Work instructions
Please set down exactly the lines of the listing below from the line containing "s.ucs := by cases p <;> rfl" through the line containing "s.pnl := by cases p <;> rfl", both lines included, leaving out all other lines.

** Opening Records for the exercise block **

@[simp] theorem State.modPath_pending (s : State) (p : Path) (g : PathSt → PathSt) : (s.modPath p g).pending = s.pending := by cases p <;> rfl
@[simp] theorem State.modPath_regs (s : State) (p : Path) (g : PathSt → PathSt) : (s.modPath p g).regs = s.regs := by cases p <;> rfl
@[simp] theorem State.modPath_outbox (s : State) (p : Path) (g : PathSt → PathSt) : (s.modPath p g).outbox = s.outbox := by cases p <;> rfl
@[simp] theorem State.modPath_free (s : State) (p : Path) (g : PathSt → PathSt) : (s.modPath p g).free = s.free := by cases p <;> rfl
@[simp] theorem State.modPath_fab (s : State) (p : Path) (g : PathSt → PathSt) : (s.modPath p g).fab = s.fab := by cases p <;> rfl
@[simp] theorem State.modPath_img (s : State) (p : Path) (g : PathSt → PathSt) : (s.modPath p g).img = s.img := by cases p <;> rfl
@[simp] theorem State.modPath_toc (s : State) (p : Path) (g : PathSt → PathSt) : (s.modPath p g).toc = s.toc := by cases p <;> rfl
@[simp] theorem State.modPath_ucs (s : State) (p : Path) (g : PathSt → PathSt) : (s.modPath p g).ucs = s.ucs := by cases p <;> rfl
@[simp] theorem State.modPath_dps (s : State) (p : Path) (g : PathSt → PathSt) : (s.modPath p g).dps = s.dps := by cases p <;> rfl
@[simp] theorem State.modPath_axs (s : State) (p : Path) (g : PathSt → PathSt) : (s.modPath p g).axs = s.axs := by cases p <;> rfl
@[simp] theorem State.modPath_fld (s : State) (p : Path) (g : PathSt → PathSt) : (s.modPath p g).fld = s.fld := by cases p <;> rfl
@[simp] theorem State.modPath_chain (s : State) (p : Path) (g : PathSt → PathSt) : (s.modPath p g).chain = s.chain := by cases p <;> rfl
@[simp] theorem State.modPath_q (s : State) (p : Path) (g : PathSt → PathSt) : (s.modPath p g).q = s.q := by cases p <;> rfl
@[simp] theorem State.modPath_time (s : State) (p : Path) (g : PathSt → PathSt) : (s.modPath p g).time = s.time := by cases p <;> rfl
@[simp] theorem State.modPath_can0 (s : State) (p : Path) (g : PathSt → PathSt) : (s.modPath p g).can0 = s.can0 := by cases p <;> rfl
@[simp] theorem State.modPath_can1 (s : State) (p : Path) (g : PathSt → PathSt) : (s.modPath p g).can1 = s.can1 := by cases p <;> rfl
@[simp] theorem State.modPath_mbx (s : State) (p : Path) (g : PathSt → PathSt) : (s.modPath p g).mbx = s.mbx := by cases p <;> rfl
@[simp] theorem State.modPath_jrn (s : State) (p : Path) (g : PathSt → PathSt) : (s.modPath p g).jrn = s.jrn := by cases p <;> rfl
@[simp] theorem State.modPath_recd (s : State) (p : Path) (g : PathSt → PathSt) : (s.modPath p g).recd = s.recd := by cases p <;> rfl
@[simp] theorem State.modPath_pnl (s : State) (p : Path) (g : PathSt → PathSt) : (s.modPath p g).pnl = s.pnl := by cases p <;> rfl
@[simp] theorem State.modPath_pwr (s : State) (p : Path) (g : PathSt → PathSt) : (s.modPath p g).pwr = s.pwr := by cases p <;> rfl
@[simp] theorem State.modPath_tab (s : State) (p : Path) (g : PathSt → PathSt) : (s.modPath p g).tab = s.tab := by cases p <;> rfl
@[simp] theorem State.modPath_mgmt (s : State) (p : Path) (g : PathSt → PathSt) : (s.modPath p g).mgmt = s.mgmt := by cases p <;> rfl
@[simp] theorem State.modPath_reg (s : State) (p : Path) (g : PathSt → PathSt) (x : Nat) : (s.modPath p g).reg x = s.reg x := by cases p <;> rfl
@[simp] theorem State.modPath_rd (s : State) (p : Path) (g : PathSt → PathSt) (x : Nat) (y : Field) : (s.modPath p g).rd x y = s.rd x y := by cases p <;> rfl
@[simp] theorem State.modPath_rdw (s : State) (p : Path) (g : PathSt → PathSt) (x : Nat) (y : Field) : (s.modPath p g).rdw x y = s.rdw x y := by cases p <;> rfl
@[simp] theorem State.modPath_flag (s : State) (p : Path) (g : PathSt → PathSt) (x : Nat) (y : Field) : (s.modPath p g).flag x y = s.flag x y := by cases p <;> rfl
@[simp] theorem State.modPath_mst (s : State) (p : Path) (g : PathSt → PathSt) : (s.modPath p g).mst = s.mst := by cases p <;> rfl

@[simp] theorem State.modCan_pending (s : State) (c : Fin 2) (g : CanSt → CanSt) : (s.modCan c g).pending = s.pending := by unfold State.modCan; split <;> rfl
@[simp] theorem State.modCan_regs (s : State) (c : Fin 2) (g : CanSt → CanSt) : (s.modCan c g).regs = s.regs := by unfold State.modCan; split <;> rfl
@[simp] theorem State.modCan_outbox (s : State) (c : Fin 2) (g : CanSt → CanSt) : (s.modCan c g).outbox = s.outbox := by unfold State.modCan; split <;> rfl
@[simp] theorem State.modCan_free (s : State) (c : Fin 2) (g : CanSt → CanSt) : (s.modCan c g).free = s.free := by unfold State.modCan; split <;> rfl
@[simp] theorem State.modCan_fab (s : State) (c : Fin 2) (g : CanSt → CanSt) : (s.modCan c g).fab = s.fab := by unfold State.modCan; split <;> rfl
@[simp] theorem State.modCan_img (s : State) (c : Fin 2) (g : CanSt → CanSt) : (s.modCan c g).img = s.img := by unfold State.modCan; split <;> rfl
@[simp] theorem State.modCan_toc (s : State) (c : Fin 2) (g : CanSt → CanSt) : (s.modCan c g).toc = s.toc := by unfold State.modCan; split <;> rfl
@[simp] theorem State.modCan_ucs (s : State) (c : Fin 2) (g : CanSt → CanSt) : (s.modCan c g).ucs = s.ucs := by unfold State.modCan; split <;> rfl
@[simp] theorem State.modCan_dps (s : State) (c : Fin 2) (g : CanSt → CanSt) : (s.modCan c g).dps = s.dps := by unfold State.modCan; split <;> rfl
@[simp] theorem State.modCan_axs (s : State) (c : Fin 2) (g : CanSt → CanSt) : (s.modCan c g).axs = s.axs := by unfold State.modCan; split <;> rfl
@[simp] theorem State.modCan_fld (s : State) (c : Fin 2) (g : CanSt → CanSt) : (s.modCan c g).fld = s.fld := by unfold State.modCan; split <;> rfl
@[simp] theorem State.modCan_chain (s : State) (c : Fin 2) (g : CanSt → CanSt) : (s.modCan c g).chain = s.chain := by unfold State.modCan; split <;> rfl
@[simp] theorem State.modCan_q (s : State) (c : Fin 2) (g : CanSt → CanSt) : (s.modCan c g).q = s.q := by unfold State.modCan; split <;> rfl
@[simp] theorem State.modCan_net (s : State) (c : Fin 2) (g : CanSt → CanSt) : (s.modCan c g).net = s.net := by unfold State.modCan; split <;> rfl
@[simp] theorem State.modCan_time (s : State) (c : Fin 2) (g : CanSt → CanSt) : (s.modCan c g).time = s.time := by unfold State.modCan; split <;> rfl
@[simp] theorem State.modCan_mbx (s : State) (c : Fin 2) (g : CanSt → CanSt) : (s.modCan c g).mbx = s.mbx := by unfold State.modCan; split <;> rfl
@[simp] theorem State.modCan_jrn (s : State) (c : Fin 2) (g : CanSt → CanSt) : (s.modCan c g).jrn = s.jrn := by unfold State.modCan; split <;> rfl
@[simp] theorem State.modCan_recd (s : State) (c : Fin 2) (g : CanSt → CanSt) : (s.modCan c g).recd = s.recd := by unfold State.modCan; split <;> rfl
@[simp] theorem State.modCan_pnl (s : State) (c : Fin 2) (g : CanSt → CanSt) : (s.modCan c g).pnl = s.pnl := by unfold State.modCan; split <;> rfl
@[simp] theorem State.modCan_pwr (s : State) (c : Fin 2) (g : CanSt → CanSt) : (s.modCan c g).pwr = s.pwr := by unfold State.modCan; split <;> rfl
@[simp] theorem State.modCan_tab (s : State) (c : Fin 2) (g : CanSt → CanSt) : (s.modCan c g).tab = s.tab := by unfold State.modCan; split <;> rfl
@[simp] theorem State.modCan_mgmt (s : State) (c : Fin 2) (g : CanSt → CanSt) : (s.modCan c g).mgmt = s.mgmt := by unfold State.modCan; split <;> rfl
@[simp] theorem State.modCan_reg (s : State) (c : Fin 2) (g : CanSt → CanSt) (x : Nat) : (s.modCan c g).reg x = s.reg x := by unfold State.modCan; split <;> rfl
@[simp] theorem State.modCan_rd (s : State) (c : Fin 2) (g : CanSt → CanSt) (x : Nat) (y : Field) : (s.modCan c g).rd x y = s.rd x y := by unfold State.modCan; split <;> rfl
@[simp] theorem State.modCan_rdw (s : State) (c : Fin 2) (g : CanSt → CanSt) (x : Nat) (y : Field) : (s.modCan c g).rdw x y = s.rdw x y := by unfold State.modCan; split <;> rfl
@[simp] theorem State.modCan_flag (s : State) (c : Fin 2) (g : CanSt → CanSt) (x : Nat) (y : Field) : (s.modCan c g).flag x y = s.flag x y := by unfold State.modCan; split <;> rfl
@[simp] theorem State.modCan_mst (s : State) (c : Fin 2) (g : CanSt → CanSt) : (s.modCan c g).mst = s.mst := by unfold State.modCan; split <;> rfl

@[simp] theorem State.modFab_fab (s : State) (g) : (s.modFab g).fab = g s.fab := (rfl)
@[simp] theorem State.modImg_img (s : State) (g) : (s.modImg g).img = g s.img := (rfl)
@[simp] theorem State.modToc_toc (s : State) (g) : (s.modToc g).toc = g s.toc := (rfl)
@[simp] theorem State.modChain_chain (s : State) (g) : (s.modChain g).chain = g s.chain := (rfl)
@[simp] theorem State.modQ_q (s : State) (g) : (s.modQ g).q = g s.q := (rfl)
@[simp] theorem State.modNet_net (s : State) (g) : (s.modNet g).net = g s.net := (rfl)
@[simp] theorem State.modTime_time (s : State) (g) : (s.modTime g).time = g s.time := (rfl)
@[simp] theorem State.modJrn_jrn (s : State) (g) : (s.modJrn g).jrn = g s.jrn := (rfl)
@[simp] theorem State.modRec_recd (s : State) (g) : (s.modRec g).recd = g s.recd := (rfl)
@[simp] theorem State.modPnl_pnl (s : State) (g) : (s.modPnl g).pnl = g s.pnl := (rfl)
@[simp] theorem State.modPwr_pwr (s : State) (g) : (s.modPwr g).pwr = g s.pwr := (rfl)
@[simp] theorem State.modTab_tab (s : State) (g) : (s.modTab g).tab = g s.tab := (rfl)
@[simp] theorem State.modMgmt_mgmt (s : State) (g) : (s.modMgmt g).mgmt = g s.mgmt := (rfl)
@[simp] theorem State.emit_outbox (s : State) (o : Output) : (s.emit o).outbox = s.outbox ++ [o] := (rfl)
@[simp] theorem State.answer_outbox (s : State) (p : Port) (c : Code) : (s.answer p c).outbox = s.outbox ++ [.result p c] := (rfl)

/-- What `modCell` leaves at a number: the changed value at its own, the old one elsewhere. -/
@[simp] theorem State.modCell_cell (s : State) (k j : Nat) (g : CellSt → CellSt) : (s.modCell k g).cell j = if j = k then g (s.cell k) else s.cell j := by
  simp [State.modCell, State.cell, State.modFab]
/-- What `modUc` leaves at a number: the changed value at its own, the old one elsewhere. -/
@[simp] theorem State.modUc_uc (s : State) (k j : Nat) (g : UcSt → UcSt) : (s.modUc k g).uc j = if j = k then g (s.uc k) else s.uc j := by
  simp [State.modUc, State.uc]
/-- What `modDp` leaves at a number: the changed value at its own, the old one elsewhere. -/
@[simp] theorem State.modDp_dp (s : State) (k j : Nat) (g : DpSt → DpSt) : (s.modDp k g).dp j = if j = k then g (s.dp k) else s.dp j := by
  simp [State.modDp, State.dp]
/-- What `modAx` leaves at a number: the changed value at its own, the old one elsewhere. -/
@[simp] theorem State.modAx_ax (s : State) (k j : Nat) (g : AxSt → AxSt) : (s.modAx k g).ax j = if j = k then g (s.ax k) else s.ax j := by
  simp [State.modAx, State.ax]
/-- What `modMb` leaves at a number: the changed value at its own, the old one elsewhere. -/
@[simp] theorem State.modMb_mb (s : State) (k j : Nat) (g : MbxSt → MbxSt) : (s.modMb k g).mb j = if j = k then g (s.mb k) else s.mb j := by
  simp [State.modMb, State.mb]
/-- What `modFc` leaves at a number: the changed value at its own, the old one elsewhere. -/
@[simp] theorem State.modFc_fc (s : State) (k j : Nat) (g : FcSt → FcSt) : (s.modFc k g).fc j = if j = k then g (s.fc k) else s.fc j := by
  simp [State.modFc, State.fc, State.modFab]
/-- What `modLp` leaves at a number: the changed value at its own, the old one elsewhere. -/
@[simp] theorem State.modLp_lp (s : State) (k j : Nat) (g : LoopSt → LoopSt) : (s.modLp k g).lp j = if j = k then g (s.lp k) else s.lp j := by
  simp [State.modLp, State.lp, State.modFab]
/-- What `modPh` leaves at a number: the changed value at its own, the old one elsewhere. -/
@[simp] theorem State.modPh_ph (s : State) (k j : Nat) (g : PhasorSt → PhasorSt) : (s.modPh k g).ph j = if j = k then g (s.ph k) else s.ph j := by
  simp [State.modPh, State.ph, State.modFab]
/-- What `modQp` leaves at a number: the changed value at its own, the old one elsewhere. -/
@[simp] theorem State.modQp_qp (s : State) (k j : Nat) (g : QpSt → QpSt) : (s.modQp k g).qp j = if j = k then g (s.qp k) else s.qp j := by
  simp [State.modQp, State.qp, State.modQ]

** Closing Records for the exercise block **

Reply to the task
@[simp] theorem State.modPath_ucs (s : State) (p : Path) (g : PathSt → PathSt) : (s.modPath p g).ucs = s.ucs := by cases p <;> rfl
@[simp] theorem State.modPath_dps (s : State) (p : Path) (g : PathSt → PathSt) : (s.modPath p g).dps = s.dps := by cases p <;> rfl
@[simp] theorem State.modPath_axs (s : State) (p : Path) (g : PathSt → PathSt) : (s.modPath p g).axs = s.axs := by cases p <;> rfl
@[simp] theorem State.modPath_fld (s : State) (p : Path) (g : PathSt → PathSt) : (s.modPath p g).fld = s.fld := by cases p <;> rfl
@[simp] theorem State.modPath_chain (s : State) (p : Path) (g : PathSt → PathSt) : (s.modPath p g).chain = s.chain := by cases p <;> rfl
@[simp] theorem State.modPath_q (s : State) (p : Path) (g : PathSt → PathSt) : (s.modPath p g).q = s.q := by cases p <;> rfl
@[simp] theorem State.modPath_time (s : State) (p : Path) (g : PathSt → PathSt) : (s.modPath p g).time = s.time := by cases p <;> rfl
@[simp] theorem State.modPath_can0 (s : State) (p : Path) (g : PathSt → PathSt) : (s.modPath p g).can0 = s.can0 := by cases p <;> rfl
@[simp] theorem State.modPath_can1 (s : State) (p : Path) (g : PathSt → PathSt) : (s.modPath p g).can1 = s.can1 := by cases p <;> rfl
@[simp] theorem State.modPath_mbx (s : State) (p : Path) (g : PathSt → PathSt) : (s.modPath p g).mbx = s.mbx := by cases p <;> rfl
@[simp] theorem State.modPath_jrn (s : State) (p : Path) (g : PathSt → PathSt) : (s.modPath p g).jrn = s.jrn := by cases p <;> rfl
@[simp] theorem State.modPath_recd (s : State) (p : Path) (g : PathSt → PathSt) : (s.modPath p g).recd = s.recd := by cases p <;> rfl
@[simp] theorem State.modPath_pnl (s : State) (p : Path) (g : PathSt → PathSt) : (s.modPath p g).pnl = s.pnl := by cases p <;> rfl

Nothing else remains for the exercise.